The input side doesn't see the PWM so much as the converter has internal decoupling, but a schottky diode is very fast anyway.

Sorry to be a pain Nova_IN but please can you upload the drawings to this site, not provide a link to somewhere else. This is explained in How to use this forum - please read

Please don't worry about not being good at drawing, no one minds that.

Regarding the FET, it is supposed to be possible to use a P-FET for reverse polarity protection. Here's a video explaining it - link. The FET part starts at 1:40 .

Thanks for that! Makes sense, not something I would have thought of. I have learned something today. ++Karma to you for teaching me.

That seems like a reasonable approach to me, try it.

MarkT:
As has been pointed out its the current or power rating you should be concerned with - using a schottky
diode is a much better idea if heat dissipation is an issue, and better still a lot of schottkys are available
as a TO220 package so can be easily heat-sinked and finding one rated for 30A or more is quite possible.The input side doesn't see the PWM so much as the converter has internal decoupling, but a schottky diode is very fast anyway.

That's a good idea. I will just have to find a schottky diode in TO-220 package with a low reverse leakage current at a good price(I would only need 3A current rating max). Do you have any recommendations so I could get a head start?

PerryBebbington:
Thanks for that! Makes sense, not something I would have thought of. I have learned something today. ++Karma to you for teaching me.

That seems like a reasonable approach to me, try it.

I had a feeling you would like it. Regardless, I am humbled. : )

Please call me nova. I have updated my post - removed the links and uploaded the images as... well, images, to the site.

I would just draw a big red + and a big black - on the board with permanent marker pens.
Some day you have to learn to triple-check what you have done before applying power.
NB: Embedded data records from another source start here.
/-! ### The commands -/

/-- Where a command of code `op` can lead from `s` (R244 to R248). -/
inductive Started (op : BitVec 2) (s : State) : State → Prop
  /-- NOP, or a START in a state that accepts none (R245). -/
  | lost : Started op s s
  | empty (ready : s.st = .idle ∨ s.st = .done) (code : op = 1) : Started op s ((s.startRegs 1 0 0).raise pvEmpty 0)
  | tooLarge (n i : Nat) (ready : s.st = .idle ∨ s.st = .done) (code : op = 1) (held : n < 2 ^ s.params.lenBits) :
      Started op s ((s.startRegs 1 n n).raise pvValue i)
  | encoding (n : Nat) (ready : s.st = .idle ∨ s.st = .done) (code : op = 1) (held : n < 2 ^ s.params.lenBits)
      (positive : 0 < n) (values : ValuesLegal s.vin n) : Started op s { s.startRegs 1 n n with st := .eHdr }
  | decoding (ready : s.st = .idle ∨ s.st = .done) (code : op = 2 ∨ op = 3) :
      Started op s { s.startRegs op 0 0 with st := .dHdr }

theorem exec_encode_started {s : State} (len : Nat) (ready : s.st = .idle ∨ s.st = .done) :
    ∃ t, exec (.encode len) s = .next t ∧ Started 1 s t := by
  have held := s.lenReg_lt len
  rcases Nat.eq_zero_or_pos (s.lenReg len) with empty | positive
  · exact ⟨_, exec_encode_empty ready empty rfl, .empty ready rfl⟩
  · cases scan : firstTooLarge s.vin (s.lenReg len) with
    | some i => exact ⟨_, exec_encode_tooLarge ready rfl scan, .tooLarge _ i ready rfl held⟩
    | none =>
      exact ⟨_, exec_encode_begins ready rfl positive.ne' scan,
        .encoding _ ready rfl held positive (firstTooLarge_eq_none.1 scan)⟩

theorem exec_decodeCmd_started (op : BitVec 2) (len : Nat) (s : State) :
    ∃ t, exec (decodeCmd op len) s = .next t ∧ Started op s t := by
  by_cases ready : s.st = .idle ∨ s.st = .done
  · rcases decodeCmd_code_cases op with run | ⟨rfl, run⟩ | ⟨rfl, run⟩ | ⟨rfl, run⟩ <;> rw [run]
    · exact ⟨s, exec_nop s, .lost⟩
    · exact exec_encode_started len ready
    · rw [exec_decode, State.startDecode_of_ready 2 ready]
      exact ⟨_, rfl, .decoding ready (.inl rfl)⟩
    · rw [exec_decodeFast, State.startDecode_of_ready 3 ready]
      exact ⟨_, rfl, .decoding ready (.inr rfl)⟩
  · obtain ⟨notIdle, notDone⟩ := not_or.1 ready
    exact ⟨s, exec_decodeCmd_lost notIdle notDone op len, .lost⟩

/-! ### The step -/

/-- Where a step can lead: the sequencer's turn, a command, reset, and the caller's preparations, which need the core to
be at rest (R44, R258). -/
inductive Moves (s : State) : State → Prop
  | turn (es : List Event) {t : State} (tick : s.events = [] ∨ s.events = .tick :: es)
      (turn : Turn { s with events := es } t) : Moves s t
  | command (op : BitVec 2) (len : Nat) (es : List Event) {t : State} (command : s.events = .command op len :: es)
      (started : Started op { s with events := es } t) : Moves s t
  | reset (es : List Event) (reset : s.events = .reset :: es) : Moves s ({ s with events := es } : State).resetEvent
  | placeVin (vs : List Slot) (es : List Event) (place : s.events = .placeVin vs :: es) (rest : s.busy = false) :
      Moves s { s with events := es, vin := vs }
  | connectSource (bs : List Byte) (es : List Event) (connect : s.events = .connectSource bs :: es)
      (rest : s.busy = false) : Moves s { s with events := es, source := bs }

theorem sequencerTurn_tick {s u : State} (turn : sequencerTurn s = some u) :
    ∃ es, u = { s with events := es } ∧ (s.events = [] ∨ s.events = .tick :: es) := by
  unfold sequencerTurn at turn
  split at turn
  case h_1 silent =>
    cases turn
    exact ⟨s.events, rfl, .inl silent⟩
  case h_2 es tick =>
    cases turn
    exact ⟨es, rfl, .inr tick⟩
  case h_3 => cases turn

theorem placeVin_next {s t : State} {vs : List Slot} (run : placeVin vs s = .next t) :
    s.busy = false ∧ t = { s with vin := vs } := by
  rw [placeVin] at run
  split at run
  case isTrue => cases run
  case isFalse rest =>
    cases run
    exact ⟨by simpa using rest, rfl⟩

theorem connectSource_next {s t : State} {bs : List Byte} (run : connectSource bs s = .next t) :
    s.busy = false ∧ t = { s with source := bs } := by
  rw [connectSource] at run
  split at run
  case isTrue => cases run
  case isFalse rest =>
    cases run
    exact ⟨by simpa using rest, rfl⟩

theorem moves_of_step {s t : State} (run : step s = .next t) : Moves s t := by
  rcases step_cases s with ⟨u, turn, eq⟩ | ⟨op, len, es, command, eq⟩ | ⟨es, reset, eq⟩ | ⟨vs, es, place, eq⟩ |
      ⟨bs, es, connect, eq⟩ <;> rw [eq] at run
  · obtain ⟨es, rfl, tick⟩ := sequencerTurn_tick turn
    rcases turn_outcome { s with events := es } with ⟨t', next, moved⟩ | ⟨noNext, -⟩
    · cases next.symm.trans run
      exact .turn es tick moved
    · exact absurd run (noNext t)
  · obtain ⟨t', next, started⟩ := exec_decodeCmd_started op (s.lenReg len) { s with events := es }
    cases next.symm.trans run
    exact .command op len es command started
  · cases run
    exact .reset es reset
  · obtain ⟨rest, rfl⟩ := placeVin_next run
    exact .placeVin vs es place rest
  · obtain ⟨rest, rfl⟩ := connectSource_next run
    exact .connectSource bs es connect rest

/-! ### What holds of every step -/

/-- Settles O47: in FAULT no turn and no command does anything; what is left is the caller's. -/
theorem faultIsLeftByResetOnly : Obligations.FaultIsLeftByResetOnly := by
  intro s t fault run notReset
  rcases step_cases s with ⟨u, turn, eq⟩ | ⟨op, len, es, -, eq⟩ | ⟨es, reset, -⟩ | ⟨vs, es, -, eq⟩ |
      ⟨bs, es, connect, eq⟩
  · obtain ⟨es, rfl⟩ := sequencerTurn_eq turn
    rw [eq, fetchSequencer_rest (t := { s with events := es }) (.inr (.inr fault))] at run
    cases run
    exact ⟨rfl, fun _ => rfl⟩
  · rw [eq, exec_decodeCmd_lost (s := { s with events := es }) (by simp [fault]) (by simp [fault])] at run
    cases run
    exact ⟨rfl, fun _ => rfl⟩
  · exact absurd reset (notReset es)
  · obtain ⟨-, rfl⟩ := placeVin_next (eq.symm.trans run)
    exact ⟨rfl, fun _ => rfl⟩
  · obtain ⟨-, rfl⟩ := connectSource_next (eq.symm.trans run)
    exact ⟨rfl, fun other => absurd connect (other bs es)⟩

theorem Turn.vout {s t : State} (turn : Turn s t) : t.vout = s.vout ∨ s.st = .dExt := by
  cases turn with
  | wordWritten fast r ext => exact .inr ext
  | _ => exact .inl rfl

theorem Turn.sink {s t : State} (turn : Turn s t) :
    ∃ bs, t.sink = s.sink ++ bs ∧ bs.length ≤ 4 ∧ (bs = [] ∨ s.st = .eHdr ∨ s.st = .eEmit) := by
  cases turn with
  | headerGoesOn ans hdr => exact ⟨_, rfl, by simp, .inr (.inl hdr)⟩
  | headerEnds ans hdr => exact ⟨_, rfl, by simp, .inr (.inl hdr)⟩
  | emitted ans emit => exact ⟨_, rfl, by simp, .inr (.inr emit)⟩
  | sinkFailed bs ans writes short => exact ⟨bs, rfl, short, .inr writes⟩
  | _ => exact ⟨[], (List.append_nil _).symm, by simp, .inl rfl⟩

theorem Turn.source {s t : State} (turn : Turn s t) :
    ∃ m, m ≤ 4 ∧ t.source = s.source.drop m ∧ (m = 0 ∨ s.st = .dHdr ∨ s.st = .dWord) := by
  cases turn with
  | sourceFailed m ans reads short => exact ⟨m, short, rfl, .inr reads⟩
  | headerRejected h ans hdr => exact ⟨1, by omega, rfl, .inr (.inl hdr)⟩
  | headerExtended v ans g hdr => exact ⟨1, by omega, rfl, .inr (.inl hdr)⟩
  | noRoom v ans hdr => exact ⟨1, by omega, rfl, .inr (.inl hdr)⟩
  | emptySequence v ans hdr => exact ⟨1, by omega, rfl, .inr (.inl hdr)⟩
  | allocated v ans hdr => exact ⟨1, by omega, rfl, .inr (.inl hdr)⟩
  | wordRead w ans word => exact ⟨4, by omega, rfl, .inr (.inr word)⟩
  | _ => exact ⟨0, by omega, rfl, .inl rfl⟩

/-- A command touches neither VOUT nor the peers. -/
theorem Started.spaces {op : BitVec 2} {s t : State} (started : Started op s t) :
    t.vout = s.vout ∧ t.sink = s.sink ∧ t.source = s.source := by
  cases started <;> exact ⟨rfl, rfl, rfl⟩

/-- Settles O50: the sequencer's turn by its lines; everything else writes none of the three, but for the caller's own
connecting of a source. -/
theorem eachSpaceIsReachedByItsOwnSteps : Obligations.EachSpaceIsReachedByItsOwnSteps := by
  intro s t run
  have untouched : ∃ bs, s.sink = s.sink ++ bs ∧ bs.length ≤ 4 ∧ (bs = [] ∨ s.st = .eHdr ∨ s.st = .eEmit) :=
    ⟨[], by simp, by simp, .inl rfl⟩
  have unread : ∃ m, m ≤ 4 ∧ s.source = s.source.drop m ∧ (m = 0 ∨ s.st = .dHdr ∨ s.st = .dWord) :=
    ⟨0, by omega, rfl, .inl rfl⟩
  cases moves_of_step run with
  | turn es _ turn => exact ⟨turn.vout, turn.sink, fun _ => turn.source⟩
  | command op len es _ started =>
    obtain ⟨vout, sink, source⟩ := started.spaces
    rw [sink, source]
    exact ⟨.inl vout, untouched, fun _ => unread⟩
  | connectSource bs es connect => exact ⟨.inl rfl, untouched, fun other => absurd connect (other bs es)⟩
  | _ => exact ⟨.inl rfl, untouched, fun _ => unread⟩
Not wise to use a 36volt supply for a string of three LEDs.
That's going to drop efficiency of that driver.
Use 7-10 LEDs in series, or drop the supply to ~15volt.
An old 19volt laptop supply is perfect for strings of 3-5 LEDs.
Leo..

Wawa:
I would just draw a big red + and a big black - on the board with permanent marker pens.
Some day you have to learn to triple-check what you have done before applying power.
Not wise to use a 36volt supply for a string of three LEDs.
That's going to drop efficiency of that driver.
Use 7-10 LEDs in series, or drop the supply to ~15volt.
An old 19volt laptop supply is perfect for strings of 3-5 LEDs.
Leo..

That's just my prototype setup right now for testing. My final build will have about 20 LEDs split among 2 or 3 drivers.

The efficiency is something I didn't think about before buying the 36V smps. I checked the datasheet and the efficiency at 36V 6 LEDs is ~93%, 10 LEDs ~ 96% and at 24V DC 7 LEDs is ~96%. So I will be losing some efficiency with 6 or 7 LEDs per driver at 36V but not that much. That's assuming I interpreted this correctly. Let me know if I'm wrong.

Hi,
How are you powering the Arduino?
What model Arduino?

Thanks. Tom.. :slight_smile:

TomGeorge:
Hi,
How are you powering the Arduino?
What model Arduino?

Thanks. Tom.. :slight_smile:

Hello,
currently I'm using an Uno powered using the USB port of my laptop.

In the final build I will use a Nano and a buck converter module that will step down the 36V to 5V, and feed the output to the Nano's mini usb. I made a test perfboard circuit for that module with a 1N4007, a 0.1uf and a 100uf cap on the output and an LED to indicate power. It works fine.

Here's the buck converter -

One thing I'm concerned about is the output voltage of the module drifting over time.

The LED driver is powered using a 36V 2.5A SMPS. The driver and arduino are commond grounded to make the PWM work.

I have attached a diagram of the power supply circuit.

I am contemplating about adding a larger capacitor(say 470uF to 1000uF) at the input side of the module.